Stored items |

-- ==== Sys2Proof/Machine/Equaliser.lean ====
section
/-!
DEFINITION. Receive stages V1 and V2: clipped, recovering and flagged samples and tainted words
(R191, R192), the front end's corrections (R187, R189), the dispersion equaliser (R195, R196) and
the grid on which dispersion is searched (R197, R554).
-/

namespace Sys2Proof.Machine

/-! ### Times and lanes -/

/-- The code or the count of lane l, XI to YQ. -/
def codeOn (c : FourCodes) : Nat → Int
  | 0 => c.xi | 1 => c.xq | 2 => c.yi | _ => c.yq
def countOn (c : FourCounts) : Nat → Nat
  | 0 => c.xi | 1 => c.xq | 2 => c.yi | _ => c.yq

/-- The sample count of the next ADC sample. -/
def RxPath.next (x : RxPath) : Nat := x.base + x.adc.length

/-- Samples of a frame on a lane (R188). -/
def frameSamples : Nat := 1179648

/-- Samples that the datapath keeps: four frames. -/
def adcKept : Nat := 4 * frameSamples

/-- A time in 0.1 ps as samples at 9/8 of a symbol rate in 0.25 GBd. -/
def tenthPsSamples (rate : Nat) (t : Int) : Rat := (t : Rat) * (9 * rate : Nat) / 320000

/-! ### Over-range (R191, R192) -/

/-- An ADC code is clipped. -/
def adcClipped (c : Int) : Bool := c == -128 || c == 127

/-- The recovering periods left after a sample. -/
def recoverAfter (c : Int) (left : Nat) : Nat := if adcClipped c then 64 else left - 1

/-- The sample is flagged: clipped, or in the recovering interval. -/
def flaggedSample (c : Int) (left : Nat) : Bool := adcClipped c || decide (0 < left)

/-- The datapath takes the ADC sample of count `m`. -/
def takeCode (x : RxPath) (e : FourCodes × Nat) : RxPath :=
  let c := e.1
  let m := e.2
  let flag := (List.range 4).any fun l => flaggedSample (codeOn c l) (countOn x.recover l)
  { x with
    recover := {
      xi := recoverAfter c.xi x.recover.xi, xq := recoverAfter c.xq x.recover.xq
      yi := recoverAfter c.yi x.recover.yi, yq := recoverAfter c.yq x.recover.yq }
    flagged := if flag && !x.flagged.contains (m / 256) then x.flagged ++ [m / 256] else x.flagged
    clips := x.clips ++ (((List.range 4).filter fun l => adcClipped (codeOn c l)).map fun l => (l, m))
    energyX := x.energyX + (c.xi * c.xi + c.xq * c.xq).toNat
    energyY := x.energyY + (c.yi * c.yi + c.yq * c.yq).toNat
    samples := x.samples + 1 }

/-- The datapath takes ADC codes, and lets go of those that it no longer needs. -/
def takeCodes (codes : List FourCodes) (x : RxPath) : RxPath :=
  let y := (codes.zip ((List.range codes.length).map fun i => x.next + i)).foldl takeCode x
  let all := x.adc ++ codes
  let spare := all.length - adcKept
  { y with
    adc := all.drop spare, base := x.base + spare
    flagged := y.flagged.filter fun w => decide ((x.base + spare) / 256 ≤ w + 256) }

/-! ### Received power (R216, R219, R222) -/

/-- Samples of 1 us, at a symbol rate in 0.25 GBd. -/
def usSamples (rate : Nat) : Nat := rate * 1125 / 4

/-- P_1: the mean-square code of all four lanes over the last 1 us. -/
def lastPower (rate : Nat) (m : PowerMeter) : Rat :=
  ((m.squares.take (usSamples rate)).sum : Nat) / ((4 * usSamples rate : Nat) : Rat)

/-- P_ref: the same over the 100 us before. -/
def refPower (rate : Nat) (m : PowerMeter) : Rat :=
  (((m.squares.drop (usSamples rate)).take (100 * usSamples rate)).sum : Nat) /
    ((400 * usSamples rate : Nat) : Rat)

/-- P_1 reaches LOS_RMS, in 0.25 LSB. -/
def powerReaches (rate los : Nat) (m : PowerMeter) : Bool :=
  decide (usSamples rate ≤ m.squares.length) && decide ((los * los : Nat) ≤ 16 * lastPower rate m)

/-- The side on which P_1 is out of ±6 dB of a reference. -/
def outOfRange (p ref : Rat) : Option Bool :=
  if ref * dbFactor 12 < p then some true else if p * dbFactor 12 < ref then some false else none

/-- The meter after a sample's squared codes. A step is confirmed once in an excursion (DEDUCED, log 121). -/
def meterSample (rate los : Nat) (m : PowerMeter) (c : FourCodes) : PowerMeter :=
  let n := usSamples rate
  let q := (c.xi * c.xi + c.xq * c.xq + c.yi * c.yi + c.yq * c.yq).toNat
  let m := { m with squares := (q :: m.squares).take (101 * n) }
  let ref := m.held.getD (refPower rate m)
  let out := if m.squares.length < 101 * n then none else outOfRange (lastPower rate m) ref
  let run := match out with
    | some d => if 0 < m.run && m.up == d then m.run + 1 else 1
    | none => 0
  { m with
    strong := if powerReaches rate los m then m.strong + 1 else 0
    run := run, up := out.getD m.up
    held := if 0 < run ∧ run < n then some ref else none
    step := m.step || run == n }

/-- The RMS code of an axis in 0.01 LSB. -/
def axisRms (energy samples : Nat) : Int :=
  if samples = 0 then 0 else nearest (100 * ratSqrt ((energy : Nat) / ((2 * samples : Nat) : Rat)))

/-! ### Dispersion (R195 to R198) -/

/-- N for a code. -/
def transformLength (code : Nat) : Nat := 4096 * 2 ^ code

/-- (270 GBd / Rs)². -/
def rateScale (rate : Nat) : Rat := (1080 * 1080 : Nat) / ((rate * rate : Nat) : Rat)

/-- H in samples, before rounding up: D in ps/nm, the wavelength in 0.01 nm, Fs 9/8 of Rs. -/
def cdSpan (rate lambda : Nat) (d : Rat) : Rat :=
  absRat d * (lambda * lambda : Nat) * (rate * rate * 81 : Nat) / (10240000000 * 299792458 : Nat)

/-- R196 accepts the value. -/
def cdOk (rate lambda nCode : Nat) (d : Rat) : Bool :=
  decide (cdSpan rate lambda d ≤ (5 * transformLength nCode / 8 : Nat)) &&
    decide (absRat d ≤ 50000 * rateScale rate) && decide (absRat d ≤ 200000)

/-- The largest |D| that R196 allows. -/
def widestCd (rate lambda nCode : Nat) : Rat :=
  min (min (50000 * rateScale rate) 200000)
    ((5 * transformLength nCode / 8 : Nat) / cdSpan rate lambda 1)

/-- The search range (R197). -/
def searchRange (c : RxCfg) (rate : Nat) : Rat × Rat :=
  match c.cdRange with
  | some r => ((r.1 : Rat), (r.2 : Rat))
  | none => (-(widestCd rate c.lambda c.nCode), widestCd rate c.lambda c.nCode)

/-- The coarse candidate of a number, which stands in the search range (R216, R554). -/
def coarseCd (c : RxCfg) (rate i : Nat) : Option Rat :=
  let r := searchRange c rate
  let d := r.1 + (200 * i : Nat) * rateScale rate
  if d ≤ r.2 then some d else none

/-- How many coarse candidates the search range holds. -/
def coarseCount (c : RxCfg) (rate : Nat) : Nat :=
  let r := searchRange c rate
  if r.2 < r.1 then 0 else ((r.2 - r.1) / (200 * rateScale rate)).floor.toNat + 1

/-- The time of a whole scan in us (R216). -/
def scanTime (c : RxCfg) (rate : Nat) : Nat := 20 * (coarseCount c rate + 25)

/-- The fine candidate k, 0 to 24, around a coarse one; one that R196 does not allow is none. -/
def fineCd (c : RxCfg) (rate i k : Nat) : Option Rat :=
  match coarseCd c rate i with
  | some d =>
    let f := d + ((k : Int) - 12 : Int) * (200 / 12) * rateScale rate
    if k < 25 ∧ cdOk rate c.lambda c.nCode f then some f else none
  | none => none

/-- The words on either side of an input word that its taint reaches (R192). -/
def taintReach (rate lambda : Nat) (d : Rat) : Nat :=
  ((cdSpan rate lambda d).ceil.toNat + 511) / 512 + 1

/-- A word of stage V2's output is tainted. -/
def wordTainted (x : RxPath) (reach : Nat) (w : Int) : Bool :=
  x.flagged.any fun f => decide (((f : Int) - w).natAbs ≤ reach)

/-- The symbol at a sample position comes from a tainted word or from the word after one. -/
def symbolTainted (x : RxPath) (reach : Nat) (pos : Rat) : Bool :=
  let w := (pos / 256).floor
  wordTainted x reach w || wordTainted x reach (w - 1)

/-! ### Stage V1: the front end (R187, R189) -/

def RxCfg.lane (c : RxCfg) : Nat → RxLane
  | 0 => c.xi | 1 => c.xq | 2 => c.yi | _ => c.yq
def FrontEnd.skew (f : FrontEnd) : Nat → Int
  | 0 => f.skewXi | 1 => f.skewXq | 2 => f.skewYi | _ => f.skewYq

/-- Lane l's value at sample count m, its sign turned by INVERT; 0 where no sample is kept. -/
def laneValue (r : Rx) (l : Nat) (m : Int) : Cx :=
  let c := if m < r.path.base then {} else r.path.adc.getD (m - r.path.base).toNat {}
  { re := if (r.cfg.lane l).invert then -(codeOn c l : Int) else (codeOn c l : Int) }

/-- The lane after its skew correction, which delays it. -/
def laneSkewed (r : Rx) (rate l : Nat) (m : Int) : Rat :=
  (between (laneValue r l) ((m : Rat) - tenthPsSamples rate (r.fe.skew l))).re

/-- An axis at sample count m: its Q lane with IQ gain, and turned toward the I axis by IQ phase. -/
def axisValue (r : Rx) (rate : Nat) (y : Bool) (m : Int) : Cx :=
  let i := laneSkewed r rate (if y then 2 else 0) m
  let q := laneSkewed r rate (if y then 3 else 1) m
  let turns : Rat := ((if y then r.fe.phaseY else r.fe.phaseX) : Rat) / 36000
  let gain := dbFactor (((if y then r.fe.gainY else r.fe.gainX) : Rat) / 100)
  { re := i, im := gain * (q * cosTurn turns + i * sinTurn turns) }

/-! ### Stage V2: the overlap-save filter (R195, R196) -/

/-- The phase in turns of frequency bin k: that which removes D, without group delay at the carrier
frequency f_c, in kHz (R197). -/
def cdTurns (rate lambda n : Nat) (d : Rat) (cfo : Int) (k : Nat) : Rat :=
  let bin : Int := if 2 * k < n then k else (k : Int) - n
  let hz : Rat := (bin : Rat) * (rate * 281250000 : Nat) / (n : Nat) - (cfo * 1000 : Int)
  d * (lambda * lambda : Nat) * hz * hz / -(2 * 299792458 * 10 ^ 25 : Rat)

/-- The filter's response at q samples, by the inverse transform; a poisoned coefficient is zero
(R449). -/
def cdResponse (rate lambda n : Nat) (d : Rat) (cfo : Int) (dead : List Nat) (q : Nat) : Cx :=
  Cx.scale (1 / (n : Rat)) (Cx.sum (((List.range n).filter fun k => !dead.contains k).map fun k =>
    Cx.turn ((k * q : Nat) / (n : Rat) + cdTurns rate lambda n d cfo k)))

/-- Stage V2's output on an axis at sample count m. Each transform takes N samples and delivers
3N/8, from the middle of its block. -/
def dispersed (r : Rx) (rate : Nat) (y : Bool) (m : Int) : Cx :=
  let n := transformLength r.cfg.nCode
  let hop : Int := (3 * n / 8 : Nat)
  let first := m / hop * hop - (5 * n / 16 : Nat)
  let p := (m - first).toNat
  Cx.sum ((List.range n).map fun (i : Nat) =>
    Cx.mul (axisValue r rate y (first + (i : Int)))
      (cdResponse rate r.cfg.lambda n r.cdApplied r.cfo r.cdDead ((p + n - i) % n)))

end Sys2Proof.Machine
end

EXERCISE INSTRUCTIONS |
Read through the lines above and collect those that contain the string "none".

RESULT BELOW |
  if ref * dbFactor 12 < p then some true else if p * dbFactor 12 < ref then some false else none
  let out := if m.squares.length < 101 * n then none else outOfRange (lastPower rate m) ref
    | none => 0
    held := if 0 < run ∧ run < n then some ref else none
  | none => (-(widestCd rate c.lambda c.nCode), widestCd rate c.lambda c.nCode)
  if d ≤ r.2 then some d else none
/-- The fine candidate k, 0 to 24, around a coarse one; one that R196 does not allow is none. -/
    if k < 25 ∧ cdOk rate c.lambda c.nCode f then some f else none
  | none => none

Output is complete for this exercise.